# Range inhibit light



## 113697 (Jun 25, 2008)

Hi we have a Holiday Rambler Ambassador, which exported it in on the 4th August, we keep get the check trans light coming up on the dash board, we have had the Allison man down and there is nothing wrong with the gearbox, the range inhibit lamp is red we were sure that when we pick it up from Southampton the lamp was green does anyone know what colour this light should be and could it have something to do with the check trans light coming on.
Any help would be grateful.


----------



## 7149capricorn (Jul 31, 2008)

Hi, we've got an Ambassador (2000) and though the check trans light has never come on, the range inhibit lamp always glows red (never has been green) and only comes on bright red briefly as a check it is working when the ignition is turned on. If thr gearbox operates ok - ie uses all the gears - the range is not being inhibited, as it would be if there was a gearbox fault.

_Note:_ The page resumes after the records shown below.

-- ==== Sys2Proof/Machine/Ops.lean ====
section
/-! DEFINITION. The operations the commands share: the array, the Alert and Fault Capture Units, the Remap Controller, the command protocol, the patrol timer,
the Health Monitor's reports and offers, the Repair Queue, the hold-off, translation and the executing request. -/

namespace Sys2Proof.Machine

/-! ## The array (R1, R2, R68) -/

/-- The array's words, each with its array word number. -/
abbrev Memory := List (Nat × StoredWord)

/-- The stored word at array word `a` (R68). -/
def Memory.read : Memory → Nat → StoredWord
  | [], _ => Config.unwrittenWord
  | (k, v) :: rest, a => if k = a then v else Memory.read rest a

/-- `v` stored at array word `a`, in canonical form. -/
def Memory.write : Memory → Nat → StoredWord → Memory
  | [], a, v => if v = Config.unwrittenWord then [] else [(a, v)]
  | (k, x) :: rest, a, v =>
    if a < k then (if v = Config.unwrittenWord then (k, x) :: rest else (a, v) :: (k, x) :: rest)
    else if a = k then (if v = Config.unwrittenWord then rest else (a, v) :: rest)
    else (k, x) :: Memory.write rest a v

/-- The canonical form: numbers strictly rising, no word equal to what an unlisted one reads as. -/
abbrev Memory.wf (m : Memory) : Prop :=
  m.Pairwise (fun x y => x.1 < y.1) ∧ ∀ c ∈ m, c.2 ≠ Config.unwrittenWord

/-- The array word number of a physical word address (R2). -/
def wordNumber (segment line word : Nat) : Nat :=
  segment * Config.wordsPerSegment + line * Config.wordsPerLine + word

/-- The 8 stored words of a line (R66). -/
def Memory.line (m : Memory) (segment line : Nat) : List StoredWord :=
  lineWords.map fun w => m.read (wordNumber segment line w)

/-- The words of `ws` that are given stored in a line; the others keep their stored data and check byte (R1). -/
def Memory.storeLine (m : Memory) (segment line : Nat) (ws : List (Option StoredWord)) : Memory :=
  lineWords.foldl
    (fun acc w =>
      match ws.getD w none with
      | some v => acc.write (wordNumber segment line w) v
      | none => acc)
    m

/-- The array with the cell changes of one line in it (log entry 2). -/
def Memory.flipLine (m : Memory) (segment line : Nat) (flips : LineFlips) : Memory :=
  m.storeLine segment line
    (lineWords.map fun w => some ((m.read (wordNumber segment line w)).flip (flips.getD w StoredWord.zero)))

/-! ## Alert Unit and Fault Capture Unit (R173 to R175, R178) -/

/-- Cause flag `c` set (R178). -/
def State.setCause (c : Cause) (s : State) : State := { s with alu := s.alu.set c }

/-- A report's seen and again flags (R173). -/
def SeenAgain.report (x : SeenAgain) : SeenAgain := ⟨true, x.again || x.seen⟩

/-- The flags of the report's kind updated (R173). -/
def FaultCapture.flag (u : FaultCapture) (k : FaultKind) : FaultCapture :=
  match k with
  | .corrected => { u with corrected := u.corrected.report }
  | .uncorrectable => { u with uncorrectable := u.uncorrectable.report }
  | .poison => { u with poison := u.poison.report }
  | .noaddr => { u with noaddr := u.noaddr.report }

/-- Whether the Capture Record takes the report (R174). -/
def FaultCapture.takes (u : FaultCapture) (r : FaultReport) : Bool :=
  match u.record with
  | none => true
  | some old => old.kind == .corrected && r.kind != .corrected

/-- The Fault Capture Unit after a report (R173, R174). -/
def FaultCapture.report (u : FaultCapture) (r : FaultReport) : FaultCapture :=
  if u.takes r then { u.flag r.kind with record := some r } else u.flag r.kind

/-- The cause a report sets (R175). -/
def FaultCapture.cause (u : FaultCapture) (r : FaultReport) : Option Cause :=
  match r.kind with
  | .uncorrectable => some .uncorrectableSeen
  | .poison => some .uncorrectableSeen
  | .noaddr => some .noaddrSeen
  | .corrected => if u.takes r then some .correctedCaptured else none

/-- The FCU takes a fault report as one event (R173 to R175). -/
def State.report (r : FaultReport) (s : State) : State :=
  match s.fcu.cause r with
  | some c => State.setCause c { s with fcu := s.fcu.report r }
  | none => { s with fcu := s.fcu.report r }

/-! ## Remap Controller (R3 to R8, R19 to R25) -/

/-- P of the running geometry; 0 before ONLINE, when there is none. -/
def State.numP (s : State) : Nat := (s.rc.geometry.map Geometry.p).getD 0

/-- L = P − S of the running geometry (R4). -/
def State.numL (s : State) : Nat := (s.rc.geometry.map fun g => g.p - g.s).getD 0

/-- The record of physical segment `p`; one out of range counts as RETIRED and unfilled. -/
def State.seg (s : State) (p : Nat) : SegRecord := s.rc.segs.getD p ⟨.retired, false⟩
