-- ==== Sys2Proof/Machine/Sweep.lean ====
section
/-! DEFINITION. The Sweep Engine: patrol ticks and reads, FILL, VERIFY (07). -/

namespace Sys2Proof.Machine

/-! ## The patrol (R91 to R94) -/

/-- A patrol read raised for line `n` of segment `p`. -/
def State.raisePatrol (p n : Nat) (s : State) : State :=
  { s with se := { s.se with cursorSegment := p, cursorLine := n, patrolPending := .raised } }

/-- What the SE does at a tick (the table of R91). -/
def State.tickAction (s : State) : State :=
  if !s.patrolActive then s
  else if s.se.patrolPending != .none then s
  else if s.eligible s.se.cursorSegment then State.raisePatrol s.se.cursorSegment s.se.cursorLine s
  else
    match s.nextEligible s.se.cursorSegment with
    | some p => State.raisePatrol p 0 s
    | none => s

/-- The patrol timer's end: the tick, and the timer restarted with the pace in effect (R89, R91). A stopped timer does not end. -/
def State.endPatrolTimer (s : State) : State :=
  match s.se.patrolTimer with
  | some _ => State.restartPatrolTimer s.tickAction
  | none => s

/-- PATROL_TICK (R91). -/
def execPatrolTick (s : State) : Host.Outcome State Fault Refusal := s.event State.endPatrolTimer

/-- A fault report for a word of a patrol or VERIFY read (R94). -/
def sweepReport (o : FaultOrigin) (op : PortOp) (g : Option Nat) (k : FaultKind) (w : Nat) (syn : Byte) : FaultReport :=
  ⟨k, o, some (⟨op.segment, op.line, w⟩, syn), g, none⟩

/-- A line read by the patrol or by VERIFY handled: counts, offers, reports (R93, R94). -/
def State.handleSweepLine (o : FaultOrigin) (op : PortOp) (s : State) : State :=
  let ws := selectWords (fun _ => true) (State.readLine op s)
  State.reportWords (sweepReport o op (s.logicalOf op.segment)) ws (State.handleWords true op.segment op.line ws s)

/-- The patrol cursor set. -/
def State.setCursor (p n : Nat) (s : State) : State :=
  { s with se := { s.se with cursorSegment := p, cursorLine := n } }

/-- The cursor at line 0 of the next eligible segment above `p`, or of `p` itself if none is eligible (R92). -/
def State.cursorBeyond (p : Nat) (s : State) : State := State.setCursor ((s.nextEligible p).getD p) 0 s

/-- The cursor's advance past a line handled (R92). -/
def State.advanceCursor (op : PortOp) (s : State) : State :=
  if op.line + 1 < Config.linesPerSegment then State.setCursor op.segment (op.line + 1) s else State.cursorBeyond op.segment s

/-- A patrol read's line: handled if its segment is still eligible, discarded otherwise; the cursor moves (R92). -/
def State.patrolLine (op : PortOp) (s : State) : State :=
  if s.eligible op.segment then State.advanceCursor op (State.handleSweepLine .patrol op s)
  else State.cursorBeyond op.segment s

/-! ## FILL and VERIFY under way -/

/-- The running FILL starts logical segment `g` (R97); the fill hold is tested again (R61, R62). -/
def State.startFillSegment (run : SweepRun) (g : Nat) (s : State) : State :=
  State.retestHold
    { s with se := { s.se with mode := .fill { run with pos := some ⟨g, s.physOf g, 0⟩, step := .raised } } }

/-- The first operation of a FILL or VERIFY that waited for an outstanding patrol read (R95, R97). -/
def State.startWaitingSweep (s : State) : State :=
  match s.se.mode with
  | .patrol => s
  | .fill run => if run.pos.isNone then State.startFillSegment run run.first s else s
  | .verify run =>
    if run.step = .none then { s with se := { s.se with mode := .verify { run with step := .raised } } } else s

/-- The completion of a patrol read (R92, R95). -/
def State.completePatrol (flips : LineFlips) (s : State) : State :=
  match s.delivered .sweep, s.se.patrolPending with
  | some op, .outstanding =>
    let s := State.flipLine op flips s
    let s := State.patrolLine op { s with se := { s.se with patrolPending := .none } }
    State.freePort (State.startWaitingSweep s)
  | some _, .none => s
  | some _, .raised => s
  | none, _ => s

/-- PATROL_READ_COMPLETE (R92). -/
def execPatrolReadComplete (flips : LineFlips) (s : State) : Host.Outcome State Fault Refusal :=
  s.event (State.completePatrol flips)

/-- The end of a FILL or VERIFY: the mode is PATROL again, its range, position and count absent (R95). -/
def State.endSweep (s : State) : State := { s with se := { s.se with mode := .patrol } }

/-- The results of a FILL: segments filled (R106, R196). -/
def fillResults (n : Nat) : List (BitVec 16) := resultWords [BitVec.ofNat 16 n]

/-- The segment under fill is complete (R99): filled, a fresh QUIET record, one more in the count; then the command's end or the next segment. -/
def State.completeFillSegment (run : SweepRun) (pos : SweepPos) (s : State) : State :=
  let s := State.freshen pos.physical (State.setFilled pos.physical true s)
  if pos.logical = run.last then
    State.retestHold
      (State.completeLong .ok (State.leaveResults (fillResults (run.count + 1)) (State.endSweep s)))
  else State.startFillSegment { run with count := run.count + 1 } (pos.logical + 1) s

/-- A FILL write done: the next line's write raised, or the segment complete (R98, R99). -/
def State.advanceFill (run : SweepRun) (pos : SweepPos) (s : State) : State :=
  if pos.line + 1 < Config.linesPerSegment then
    { s with se := { s.se with mode := .fill { run with pos := some { pos with line := pos.line + 1 }, step := .raised } } }
  else State.completeFillSegment run pos s

/-- The completion of a FILL write (R98). -/
def State.completeFill (s : State) : State :=
  match s.delivered .sweep, s.se.mode with
  | some op, .fill run =>
    match run.pos, run.step with
    | some pos, .outstanding => State.freePort (State.advanceFill run pos (State.storeLine op s))
    | _, _ => s
  | _, _ => s

/-- FILL_WRITE_COMPLETE (R98). -/
def execFillWriteComplete (s : State) : Host.Outcome State Fault Refusal := s.event State.completeFill

/-- The two result words of a corrected total, low word first (R196). -/
def totalWords (n : Nat) : List (BitVec 16) := [BitVec.ofNat 16 n, BitVec.ofNat 16 (n / 65536)]

/-- The results of a VERIFY that completed OK: the corrected total (R104, R196). -/
def verifyOkResults (n : Nat) : List (BitVec 16) := resultWords (List.replicate 5 0xFFFF ++ totalWords n)

/-- The results of a VERIFY stopped at a word (R103, R196). -/
def verifyStopResults (run : SweepRun) (pos : SweepPos) (op : PortOp) (w : Nat) (c : BadClass) (total : Nat) : List (BitVec 16) :=
  resultWords
    ([BitVec.ofNat 16 pos.logical, BitVec.ofNat 16 op.segment, BitVec.ofNat 16 op.line, BitVec.ofNat 16 (w + 256 * c.code),
      BitVec.ofNat 16 (run.last + 1 - pos.logical)] ++ totalWords total)

/-- The results of an aborted VERIFY: remaining, counting the segment being read, and the corrected total reached (R106, R196). -/
def verifyAbortResults (run : SweepRun) : List (BitVec 16) :=
  resultWords
    (List.replicate 4 0xFFFF ++
      [BitVec.ofNat 16 (run.last + 1 - (run.pos.map SweepPos.logical).getD run.first)] ++ totalWords run.count)

/-- The sweep position past a VERIFY line (R102); `none` past the last line of the range. -/
def nextVerifyPos (s : State) (run : SweepRun) (pos : SweepPos) : Option SweepPos :=
  if pos.line + 1 < Config.linesPerSegment then some { pos with line := pos.line + 1 }
  else if pos.logical = run.last then none
  else some ⟨pos.logical + 1, s.physOf (pos.logical + 1), 0⟩

/-- A VERIFY line read: handled as a patrol line; VERIFY stops at a word that cannot be delivered, and otherwise goes on or completes OK
(R102 to R104). -/
def State.verifyLine (run : SweepRun) (pos : SweepPos) (op : PortOp) (s : State) : State :=
  let ws := selectWords (fun _ => true) (State.readLine op s)
  let total := run.count + countOfClass .corrected ws
  let t := State.handleSweepLine .verify op s
  match firstBad ws with
  | some (w, _, c) =>
    State.completeLong .uncorrectable (State.leaveResults (verifyStopResults run pos op w c total) (State.endSweep t))
  | none =>
    match nextVerifyPos t run pos with
    | some p => { t with se := { t.se with mode := .verify { run with count := total, pos := some p, step := .raised } } }
    | none => State.completeLong .ok (State.leaveResults (verifyOkResults total) (State.endSweep t))

/-- The completion of a VERIFY read (R102). -/
def State.completeVerify (flips : LineFlips) (s : State) : State :=
  match s.delivered .sweep, s.se.mode with
  | some op, .verify run =>
    match run.pos, run.step with
    | some pos, .outstanding => State.freePort (State.verifyLine run pos op (State.flipLine op flips s))
    | _, _ => s
  | _, _ => s

/-- VERIFY_SWEEP_READ_COMPLETE (R102). -/
def execVerifySweepReadComplete (flips : LineFlips) (s : State) : Host.Outcome State Fault Refusal :=
  s.event (State.completeVerify flips)

/-! ## The commands FILL and VERIFY (R96, R101) -/

/-- The last logical segment but one past a range `f`, `n`; a count of 0 reaches L (R96, R101). -/
def State.rangeEnd (s : State) (f n : Nat) : Nat := if n = 0 then s.numL else f + n

/-- The outcome of FILL's checks, or none where the command starts (R96). -/
def State.checkFill (s : State) (f n : Nat) : Option CmdOutcome :=
  if s.mode != .online then some .notOnline
  else if s.numL ≤ f ∨ s.numL < s.rangeEnd f n then some .badParameter
  else if s.rc.remap.any fun e =>
      match e.copying? with
      | some c => f ≤ c.logical && c.logical < s.rangeEnd f n
      | none => false
    then some .segmentBusy
  else none

/-- A FILL that starts (R95 to R97): the first segment at once, or at the completion of an outstanding patrol read. -/
def State.startFill (f n : Nat) (s : State) : State :=
  let s := State.startLong 0x10 s
  let run : SweepRun := ⟨f, s.rangeEnd f n - 1, 0, none, .none⟩
  let s := State.recheckPatrol { s with se := { s.se with mode := .fill run } }
  if s.se.patrolPending = .outstanding then s else State.startFillSegment run f s

/-- FILL as taken (R96). -/
def State.takeFill (s : State) : State :=
  match s.checkFill s.mp.param0.toNat s.mp.param1.toNat with
  | some o => State.leaveResults noResults (State.answerLong 0x10 o s)
  | none => State.startFill s.mp.param0.toNat s.mp.param1.toNat s

/-- FILL (R96). -/
def execFill (s : State) : Host.Outcome State Fault Refusal := s.event (State.takeCommand 0x10 State.takeFill)

/-- The outcome of VERIFY's checks, or none where the command starts (R101). -/
def State.checkVerify (s : State) (f n : Nat) : Option CmdOutcome :=
  if s.mode != .online then some .notOnline
  else if s.numL ≤ f ∨ s.numL < s.rangeEnd f n then some .badParameter
  else if (List.range (s.rangeEnd f n - f)).any fun k => !(s.seg (s.physOf (f + k))).filled then some .notFilled
  else none

/-- A VERIFY that starts (R95, R101): its first read is raised at once, or at the completion of an outstanding patrol read. -/
def State.startVerify (f n : Nat) (s : State) : State :=
  let s := State.startLong 0x11 s
  let wait := s.se.patrolPending = .outstanding
  let run : SweepRun := ⟨f, s.rangeEnd f n - 1, 0, some ⟨f, s.physOf f, 0⟩, if wait then .none else .raised⟩
  State.recheckPatrol { s with se := { s.se with mode := .verify run } }

/-- VERIFY as taken (R101). -/
def State.takeVerify (s : State) : State :=
  match s.checkVerify s.mp.param0.toNat s.mp.param1.toNat with
  | some o => State.leaveResults noResults (State.answerLong 0x11 o s)
  | none => State.startVerify s.mp.param0.toNat s.mp.param1.toNat s

/-- VERIFY (R101). -/
def execVerify (s : State) : Host.Outcome State Fault Refusal := s.event (State.takeCommand 0x11 State.takeVerify)

end Sys2Proof.Machine
end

If the Allison guy says there is nothing wrong, I would believe him! Enjoy!


----------



## 7149capricorn (Jul 31, 2008)

Hi, we've got an Ambassador (2000) and though the check trans light has never come on, the range inhibit lamp always glows red (never has been green) and only comes on bright red briefly as a check it is working when the ignition is turned on. If thr gearbox operates ok - ie uses all the gears - the range is not being inhibited, as it would be if there was a gearbox fault. If the Allison guy says there is nothing wrong, I would believe him! Enjoy!


----------



## 113697 (Jun 25, 2008)

7149capricorn said:


> Hi, we've got an Ambassador (2000) and though the check trans light has never come on, the range inhibit lamp always glows red (never has been green) and only comes on bright red briefly as a check it is working when the ignition is turned on. If thr gearbox operates ok - ie uses all the gears - the range is not being inhibited, as it would be if there was a gearbox fault. If the Allison guy says there is nothing wrong, I would believe him! Enjoy!


Hi thank you for coming back to us, at least we now know that there is not a problem with the inhibit light, we think we must have a wiring problem because the check trans light keeps coming on, the abs fuse keeps blowing as well. we did not get any owners manuals with our rv so we are working blind so to speak.


----------